SOURCE RECORDS

[Start of section]

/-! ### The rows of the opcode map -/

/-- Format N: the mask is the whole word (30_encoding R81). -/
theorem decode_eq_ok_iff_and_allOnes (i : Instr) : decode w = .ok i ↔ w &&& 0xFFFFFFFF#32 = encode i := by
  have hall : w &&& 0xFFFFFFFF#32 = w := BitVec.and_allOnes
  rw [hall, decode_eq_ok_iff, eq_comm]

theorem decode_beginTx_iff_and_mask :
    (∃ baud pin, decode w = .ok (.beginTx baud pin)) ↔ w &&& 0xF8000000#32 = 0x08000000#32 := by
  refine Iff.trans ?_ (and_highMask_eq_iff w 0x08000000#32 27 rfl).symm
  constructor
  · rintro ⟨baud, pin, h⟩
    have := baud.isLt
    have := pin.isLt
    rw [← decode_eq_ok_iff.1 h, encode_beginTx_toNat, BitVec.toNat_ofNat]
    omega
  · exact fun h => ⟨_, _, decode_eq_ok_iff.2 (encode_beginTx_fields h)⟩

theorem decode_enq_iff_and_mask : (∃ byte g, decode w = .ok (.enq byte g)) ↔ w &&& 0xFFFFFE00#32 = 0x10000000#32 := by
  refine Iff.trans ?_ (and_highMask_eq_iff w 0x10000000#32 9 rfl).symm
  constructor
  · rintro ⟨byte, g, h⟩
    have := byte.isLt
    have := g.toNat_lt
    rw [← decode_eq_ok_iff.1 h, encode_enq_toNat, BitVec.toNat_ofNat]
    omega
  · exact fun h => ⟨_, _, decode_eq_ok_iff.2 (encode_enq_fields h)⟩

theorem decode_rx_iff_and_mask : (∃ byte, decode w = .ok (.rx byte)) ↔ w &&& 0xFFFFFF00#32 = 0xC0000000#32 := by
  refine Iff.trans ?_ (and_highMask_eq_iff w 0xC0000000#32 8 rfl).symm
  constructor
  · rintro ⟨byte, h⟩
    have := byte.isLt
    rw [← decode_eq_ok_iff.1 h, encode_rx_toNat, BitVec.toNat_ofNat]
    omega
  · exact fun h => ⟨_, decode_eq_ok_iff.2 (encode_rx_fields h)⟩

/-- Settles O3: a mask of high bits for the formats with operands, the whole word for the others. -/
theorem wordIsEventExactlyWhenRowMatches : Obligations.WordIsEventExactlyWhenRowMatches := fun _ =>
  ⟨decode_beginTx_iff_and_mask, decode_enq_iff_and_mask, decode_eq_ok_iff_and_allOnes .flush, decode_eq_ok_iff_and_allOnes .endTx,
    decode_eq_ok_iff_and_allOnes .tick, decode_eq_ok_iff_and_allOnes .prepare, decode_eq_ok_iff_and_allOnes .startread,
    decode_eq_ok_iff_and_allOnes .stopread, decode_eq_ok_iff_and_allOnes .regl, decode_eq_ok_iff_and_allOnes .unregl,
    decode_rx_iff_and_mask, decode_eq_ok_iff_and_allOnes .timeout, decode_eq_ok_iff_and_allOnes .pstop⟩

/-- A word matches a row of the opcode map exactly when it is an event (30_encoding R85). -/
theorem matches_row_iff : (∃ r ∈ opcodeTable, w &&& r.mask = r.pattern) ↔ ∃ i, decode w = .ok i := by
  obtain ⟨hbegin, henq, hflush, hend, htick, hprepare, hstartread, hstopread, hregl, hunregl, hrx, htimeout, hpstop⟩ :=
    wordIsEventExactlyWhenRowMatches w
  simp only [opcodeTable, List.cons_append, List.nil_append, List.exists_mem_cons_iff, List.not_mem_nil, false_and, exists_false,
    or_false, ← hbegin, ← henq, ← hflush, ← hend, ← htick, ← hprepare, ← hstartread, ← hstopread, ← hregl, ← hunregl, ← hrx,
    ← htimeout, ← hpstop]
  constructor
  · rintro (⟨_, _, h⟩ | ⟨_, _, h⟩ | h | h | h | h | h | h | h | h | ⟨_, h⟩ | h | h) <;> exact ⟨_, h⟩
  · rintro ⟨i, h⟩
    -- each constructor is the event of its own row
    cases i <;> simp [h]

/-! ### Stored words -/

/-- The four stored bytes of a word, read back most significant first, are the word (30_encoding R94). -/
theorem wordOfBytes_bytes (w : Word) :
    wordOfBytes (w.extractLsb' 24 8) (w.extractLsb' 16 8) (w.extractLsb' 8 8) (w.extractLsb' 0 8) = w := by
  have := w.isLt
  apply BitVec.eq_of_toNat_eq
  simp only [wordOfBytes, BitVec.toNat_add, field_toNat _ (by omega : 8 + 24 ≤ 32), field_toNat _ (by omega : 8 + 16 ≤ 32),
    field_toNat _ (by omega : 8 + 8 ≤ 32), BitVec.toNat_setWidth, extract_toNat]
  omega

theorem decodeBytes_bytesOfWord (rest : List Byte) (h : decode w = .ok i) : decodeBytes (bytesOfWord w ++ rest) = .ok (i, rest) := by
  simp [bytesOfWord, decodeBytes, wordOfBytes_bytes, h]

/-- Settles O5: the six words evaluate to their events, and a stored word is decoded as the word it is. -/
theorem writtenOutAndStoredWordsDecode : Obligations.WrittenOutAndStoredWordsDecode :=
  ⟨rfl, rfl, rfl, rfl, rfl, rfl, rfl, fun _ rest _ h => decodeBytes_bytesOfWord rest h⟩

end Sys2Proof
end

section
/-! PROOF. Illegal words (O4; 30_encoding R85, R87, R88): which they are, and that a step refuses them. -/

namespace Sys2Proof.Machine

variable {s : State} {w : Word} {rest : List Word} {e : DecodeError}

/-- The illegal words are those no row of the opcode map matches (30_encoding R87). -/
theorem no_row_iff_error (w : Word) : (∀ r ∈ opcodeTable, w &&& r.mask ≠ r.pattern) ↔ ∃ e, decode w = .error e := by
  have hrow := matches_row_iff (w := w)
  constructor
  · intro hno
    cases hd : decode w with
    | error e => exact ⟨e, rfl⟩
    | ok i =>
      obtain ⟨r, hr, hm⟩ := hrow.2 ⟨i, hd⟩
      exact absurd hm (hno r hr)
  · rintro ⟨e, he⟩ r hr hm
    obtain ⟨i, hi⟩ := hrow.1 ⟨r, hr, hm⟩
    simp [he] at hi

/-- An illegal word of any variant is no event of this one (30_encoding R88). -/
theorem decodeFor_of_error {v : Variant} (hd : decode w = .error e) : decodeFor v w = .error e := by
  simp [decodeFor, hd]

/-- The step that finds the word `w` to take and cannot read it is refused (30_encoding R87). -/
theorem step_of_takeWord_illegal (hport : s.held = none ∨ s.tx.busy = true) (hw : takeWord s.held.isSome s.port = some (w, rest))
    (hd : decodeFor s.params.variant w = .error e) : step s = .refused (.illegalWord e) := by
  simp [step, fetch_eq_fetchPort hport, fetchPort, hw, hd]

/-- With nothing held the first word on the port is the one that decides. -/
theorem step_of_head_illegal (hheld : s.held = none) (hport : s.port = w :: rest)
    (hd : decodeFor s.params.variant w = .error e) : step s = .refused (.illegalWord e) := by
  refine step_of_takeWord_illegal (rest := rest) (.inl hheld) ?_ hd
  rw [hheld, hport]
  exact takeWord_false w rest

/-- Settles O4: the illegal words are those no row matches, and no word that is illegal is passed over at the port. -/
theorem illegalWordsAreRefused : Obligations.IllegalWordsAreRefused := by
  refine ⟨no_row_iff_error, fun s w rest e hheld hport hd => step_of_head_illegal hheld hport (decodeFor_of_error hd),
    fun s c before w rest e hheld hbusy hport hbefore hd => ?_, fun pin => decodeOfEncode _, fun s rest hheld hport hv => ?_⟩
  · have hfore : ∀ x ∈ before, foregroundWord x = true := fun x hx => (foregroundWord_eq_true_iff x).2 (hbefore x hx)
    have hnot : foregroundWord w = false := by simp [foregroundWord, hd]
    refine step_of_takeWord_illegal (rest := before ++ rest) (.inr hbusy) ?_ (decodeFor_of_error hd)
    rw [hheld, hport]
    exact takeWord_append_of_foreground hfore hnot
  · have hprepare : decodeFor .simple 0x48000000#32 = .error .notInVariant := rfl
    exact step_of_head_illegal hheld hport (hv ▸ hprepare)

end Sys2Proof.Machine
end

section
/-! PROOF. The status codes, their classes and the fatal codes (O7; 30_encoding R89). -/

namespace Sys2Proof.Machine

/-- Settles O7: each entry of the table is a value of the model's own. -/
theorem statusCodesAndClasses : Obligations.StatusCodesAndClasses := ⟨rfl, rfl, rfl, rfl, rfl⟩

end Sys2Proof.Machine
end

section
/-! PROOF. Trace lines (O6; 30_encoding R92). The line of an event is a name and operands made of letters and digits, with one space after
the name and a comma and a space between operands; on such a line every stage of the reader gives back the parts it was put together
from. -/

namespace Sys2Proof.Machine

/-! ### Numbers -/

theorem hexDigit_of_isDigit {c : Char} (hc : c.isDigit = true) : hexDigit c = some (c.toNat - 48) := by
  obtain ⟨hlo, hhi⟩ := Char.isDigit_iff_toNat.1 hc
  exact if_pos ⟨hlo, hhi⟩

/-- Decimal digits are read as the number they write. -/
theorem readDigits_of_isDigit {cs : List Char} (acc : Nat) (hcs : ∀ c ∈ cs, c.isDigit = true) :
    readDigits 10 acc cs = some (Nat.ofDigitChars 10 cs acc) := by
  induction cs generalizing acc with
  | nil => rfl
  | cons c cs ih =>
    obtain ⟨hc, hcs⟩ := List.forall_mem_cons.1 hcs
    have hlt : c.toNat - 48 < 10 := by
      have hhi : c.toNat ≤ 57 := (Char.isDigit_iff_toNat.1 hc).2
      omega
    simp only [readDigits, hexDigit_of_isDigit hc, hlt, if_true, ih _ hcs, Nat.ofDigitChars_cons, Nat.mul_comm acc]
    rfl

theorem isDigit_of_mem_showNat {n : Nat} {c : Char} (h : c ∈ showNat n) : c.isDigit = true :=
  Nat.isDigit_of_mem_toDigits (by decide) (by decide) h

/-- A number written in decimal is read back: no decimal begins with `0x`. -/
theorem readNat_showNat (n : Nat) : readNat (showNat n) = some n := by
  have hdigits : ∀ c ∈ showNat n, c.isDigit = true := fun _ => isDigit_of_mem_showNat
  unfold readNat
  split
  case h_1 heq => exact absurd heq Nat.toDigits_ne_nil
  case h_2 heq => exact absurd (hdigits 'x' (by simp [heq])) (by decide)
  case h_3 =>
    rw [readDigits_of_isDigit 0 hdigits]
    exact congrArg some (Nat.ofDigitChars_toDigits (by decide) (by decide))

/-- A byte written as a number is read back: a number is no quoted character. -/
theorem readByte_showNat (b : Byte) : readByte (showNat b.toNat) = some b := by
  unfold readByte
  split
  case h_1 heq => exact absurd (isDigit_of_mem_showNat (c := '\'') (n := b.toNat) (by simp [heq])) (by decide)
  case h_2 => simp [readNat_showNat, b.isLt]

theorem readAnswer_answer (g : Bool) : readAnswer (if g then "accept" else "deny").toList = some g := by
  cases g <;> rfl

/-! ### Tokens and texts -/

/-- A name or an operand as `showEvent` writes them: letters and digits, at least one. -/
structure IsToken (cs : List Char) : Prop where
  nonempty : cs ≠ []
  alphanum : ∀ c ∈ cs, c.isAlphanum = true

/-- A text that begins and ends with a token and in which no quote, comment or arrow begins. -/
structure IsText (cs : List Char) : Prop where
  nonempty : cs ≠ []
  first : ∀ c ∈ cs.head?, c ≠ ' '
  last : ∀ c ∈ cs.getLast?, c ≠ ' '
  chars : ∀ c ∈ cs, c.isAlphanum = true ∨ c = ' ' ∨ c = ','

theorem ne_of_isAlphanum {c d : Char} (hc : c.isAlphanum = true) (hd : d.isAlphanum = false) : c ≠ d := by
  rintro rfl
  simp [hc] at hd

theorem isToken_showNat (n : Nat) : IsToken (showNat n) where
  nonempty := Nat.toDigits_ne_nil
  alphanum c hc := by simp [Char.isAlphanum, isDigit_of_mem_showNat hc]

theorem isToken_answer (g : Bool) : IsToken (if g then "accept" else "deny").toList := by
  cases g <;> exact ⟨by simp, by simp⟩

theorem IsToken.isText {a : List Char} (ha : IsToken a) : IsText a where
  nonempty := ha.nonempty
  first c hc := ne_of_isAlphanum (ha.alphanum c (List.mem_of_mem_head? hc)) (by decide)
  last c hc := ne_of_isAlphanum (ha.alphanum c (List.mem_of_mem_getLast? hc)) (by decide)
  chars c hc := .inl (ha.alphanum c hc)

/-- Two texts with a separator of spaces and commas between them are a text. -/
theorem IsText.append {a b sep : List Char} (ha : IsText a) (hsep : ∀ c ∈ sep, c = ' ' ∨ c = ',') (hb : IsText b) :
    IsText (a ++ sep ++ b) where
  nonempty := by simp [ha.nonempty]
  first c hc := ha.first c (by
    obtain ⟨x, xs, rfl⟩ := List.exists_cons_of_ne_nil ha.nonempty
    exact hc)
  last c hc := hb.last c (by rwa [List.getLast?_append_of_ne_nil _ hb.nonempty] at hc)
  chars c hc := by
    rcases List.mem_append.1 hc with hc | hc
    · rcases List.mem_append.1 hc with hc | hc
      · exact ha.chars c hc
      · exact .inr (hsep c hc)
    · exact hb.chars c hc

[End of section]
[Start of section]

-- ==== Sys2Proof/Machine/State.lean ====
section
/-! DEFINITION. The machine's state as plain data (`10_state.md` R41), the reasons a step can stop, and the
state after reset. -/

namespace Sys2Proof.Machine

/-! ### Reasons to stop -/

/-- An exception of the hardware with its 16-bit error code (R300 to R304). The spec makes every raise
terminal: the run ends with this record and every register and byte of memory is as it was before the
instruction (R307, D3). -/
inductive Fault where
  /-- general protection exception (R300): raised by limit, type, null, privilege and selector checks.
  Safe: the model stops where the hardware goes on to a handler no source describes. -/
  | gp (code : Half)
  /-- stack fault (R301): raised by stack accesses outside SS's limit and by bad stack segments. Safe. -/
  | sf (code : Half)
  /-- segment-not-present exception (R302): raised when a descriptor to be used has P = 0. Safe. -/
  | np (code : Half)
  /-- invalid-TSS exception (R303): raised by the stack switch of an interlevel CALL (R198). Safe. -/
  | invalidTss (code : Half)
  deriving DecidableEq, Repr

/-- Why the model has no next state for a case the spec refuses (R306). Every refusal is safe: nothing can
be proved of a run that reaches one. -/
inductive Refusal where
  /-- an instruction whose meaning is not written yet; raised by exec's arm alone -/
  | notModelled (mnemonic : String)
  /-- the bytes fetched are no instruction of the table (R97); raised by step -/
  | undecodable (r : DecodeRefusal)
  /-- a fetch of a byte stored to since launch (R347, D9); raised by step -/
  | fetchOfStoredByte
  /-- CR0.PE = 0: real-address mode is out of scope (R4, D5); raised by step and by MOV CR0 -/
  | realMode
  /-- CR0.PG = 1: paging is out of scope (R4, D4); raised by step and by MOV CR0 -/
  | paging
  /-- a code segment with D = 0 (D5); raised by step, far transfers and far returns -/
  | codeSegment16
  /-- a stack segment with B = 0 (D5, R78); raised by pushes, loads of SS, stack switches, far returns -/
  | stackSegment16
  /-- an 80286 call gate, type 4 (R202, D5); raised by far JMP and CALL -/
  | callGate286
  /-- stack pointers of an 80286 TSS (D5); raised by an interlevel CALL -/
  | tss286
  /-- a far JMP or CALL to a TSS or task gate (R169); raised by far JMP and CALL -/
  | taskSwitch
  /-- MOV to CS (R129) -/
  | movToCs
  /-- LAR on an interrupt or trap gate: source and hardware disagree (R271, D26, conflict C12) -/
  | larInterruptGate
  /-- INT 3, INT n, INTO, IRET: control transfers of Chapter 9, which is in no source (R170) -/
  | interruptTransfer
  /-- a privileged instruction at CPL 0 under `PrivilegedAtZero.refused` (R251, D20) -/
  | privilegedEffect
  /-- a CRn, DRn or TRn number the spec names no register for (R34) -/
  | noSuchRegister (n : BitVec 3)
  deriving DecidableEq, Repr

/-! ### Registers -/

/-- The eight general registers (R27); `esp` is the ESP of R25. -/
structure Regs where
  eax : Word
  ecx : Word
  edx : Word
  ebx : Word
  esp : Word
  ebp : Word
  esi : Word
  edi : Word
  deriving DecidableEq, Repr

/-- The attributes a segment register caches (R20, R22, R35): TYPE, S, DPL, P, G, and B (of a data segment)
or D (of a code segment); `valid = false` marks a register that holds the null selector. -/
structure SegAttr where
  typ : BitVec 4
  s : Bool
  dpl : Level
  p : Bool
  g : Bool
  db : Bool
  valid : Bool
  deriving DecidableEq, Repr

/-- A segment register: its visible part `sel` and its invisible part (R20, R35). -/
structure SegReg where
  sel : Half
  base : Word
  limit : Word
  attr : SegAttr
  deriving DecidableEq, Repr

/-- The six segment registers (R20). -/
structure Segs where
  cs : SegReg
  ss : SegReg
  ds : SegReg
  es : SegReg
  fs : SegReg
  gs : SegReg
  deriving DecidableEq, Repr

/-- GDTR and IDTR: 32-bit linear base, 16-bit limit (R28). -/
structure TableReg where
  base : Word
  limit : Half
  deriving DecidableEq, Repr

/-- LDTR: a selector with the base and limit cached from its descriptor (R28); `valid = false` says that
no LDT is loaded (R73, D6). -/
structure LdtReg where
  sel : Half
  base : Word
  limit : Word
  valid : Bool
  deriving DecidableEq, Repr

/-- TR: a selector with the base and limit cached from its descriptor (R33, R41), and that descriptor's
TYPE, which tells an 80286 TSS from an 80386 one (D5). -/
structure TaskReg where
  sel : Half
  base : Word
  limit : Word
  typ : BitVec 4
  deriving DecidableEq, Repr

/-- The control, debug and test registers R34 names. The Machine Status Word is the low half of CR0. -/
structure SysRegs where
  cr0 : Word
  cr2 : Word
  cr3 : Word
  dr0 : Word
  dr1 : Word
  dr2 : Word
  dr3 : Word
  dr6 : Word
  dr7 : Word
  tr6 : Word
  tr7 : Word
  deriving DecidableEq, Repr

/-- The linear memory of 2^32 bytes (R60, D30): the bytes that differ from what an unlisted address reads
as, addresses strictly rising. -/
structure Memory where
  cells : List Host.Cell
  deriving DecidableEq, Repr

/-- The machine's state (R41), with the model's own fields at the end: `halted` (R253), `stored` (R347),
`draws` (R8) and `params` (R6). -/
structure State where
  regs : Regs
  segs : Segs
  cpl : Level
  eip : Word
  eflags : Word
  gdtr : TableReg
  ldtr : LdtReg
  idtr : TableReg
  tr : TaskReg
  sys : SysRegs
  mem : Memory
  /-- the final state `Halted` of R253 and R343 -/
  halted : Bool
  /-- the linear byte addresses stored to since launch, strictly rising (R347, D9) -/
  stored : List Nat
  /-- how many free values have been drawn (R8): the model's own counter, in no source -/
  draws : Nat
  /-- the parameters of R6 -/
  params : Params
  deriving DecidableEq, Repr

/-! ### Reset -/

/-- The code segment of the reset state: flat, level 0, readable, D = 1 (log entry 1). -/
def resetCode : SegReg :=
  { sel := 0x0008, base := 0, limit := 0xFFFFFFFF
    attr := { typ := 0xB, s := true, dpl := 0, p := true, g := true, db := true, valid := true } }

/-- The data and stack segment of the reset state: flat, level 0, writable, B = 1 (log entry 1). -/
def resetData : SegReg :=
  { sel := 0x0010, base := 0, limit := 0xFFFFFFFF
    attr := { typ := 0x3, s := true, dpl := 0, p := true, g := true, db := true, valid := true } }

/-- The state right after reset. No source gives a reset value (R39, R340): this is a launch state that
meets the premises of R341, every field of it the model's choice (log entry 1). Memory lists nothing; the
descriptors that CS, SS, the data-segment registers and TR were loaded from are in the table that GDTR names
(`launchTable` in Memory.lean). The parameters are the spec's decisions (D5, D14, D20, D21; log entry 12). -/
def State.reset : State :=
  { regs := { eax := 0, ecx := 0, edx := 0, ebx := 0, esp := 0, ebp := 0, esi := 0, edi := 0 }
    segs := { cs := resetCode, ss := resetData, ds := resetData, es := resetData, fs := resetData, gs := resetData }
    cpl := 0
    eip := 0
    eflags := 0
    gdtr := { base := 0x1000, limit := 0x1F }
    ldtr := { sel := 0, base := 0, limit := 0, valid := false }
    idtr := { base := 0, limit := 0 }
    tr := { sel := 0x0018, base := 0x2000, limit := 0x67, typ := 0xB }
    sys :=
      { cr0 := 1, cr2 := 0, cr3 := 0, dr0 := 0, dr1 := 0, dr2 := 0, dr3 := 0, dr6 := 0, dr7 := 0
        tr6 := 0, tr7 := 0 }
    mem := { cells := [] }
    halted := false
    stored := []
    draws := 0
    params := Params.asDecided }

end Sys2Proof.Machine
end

[End of section]

Among the lines above, which hold the word "refuses"? Report each one.

ANSWER BOX
/-! PROOF. Illegal words (O4; 30_encoding R85, R87, R88): which they are, and that a step refuses them. -/
/-- Why the model has no next state for a case the spec refuses (R306). Every refusal is safe: nothing can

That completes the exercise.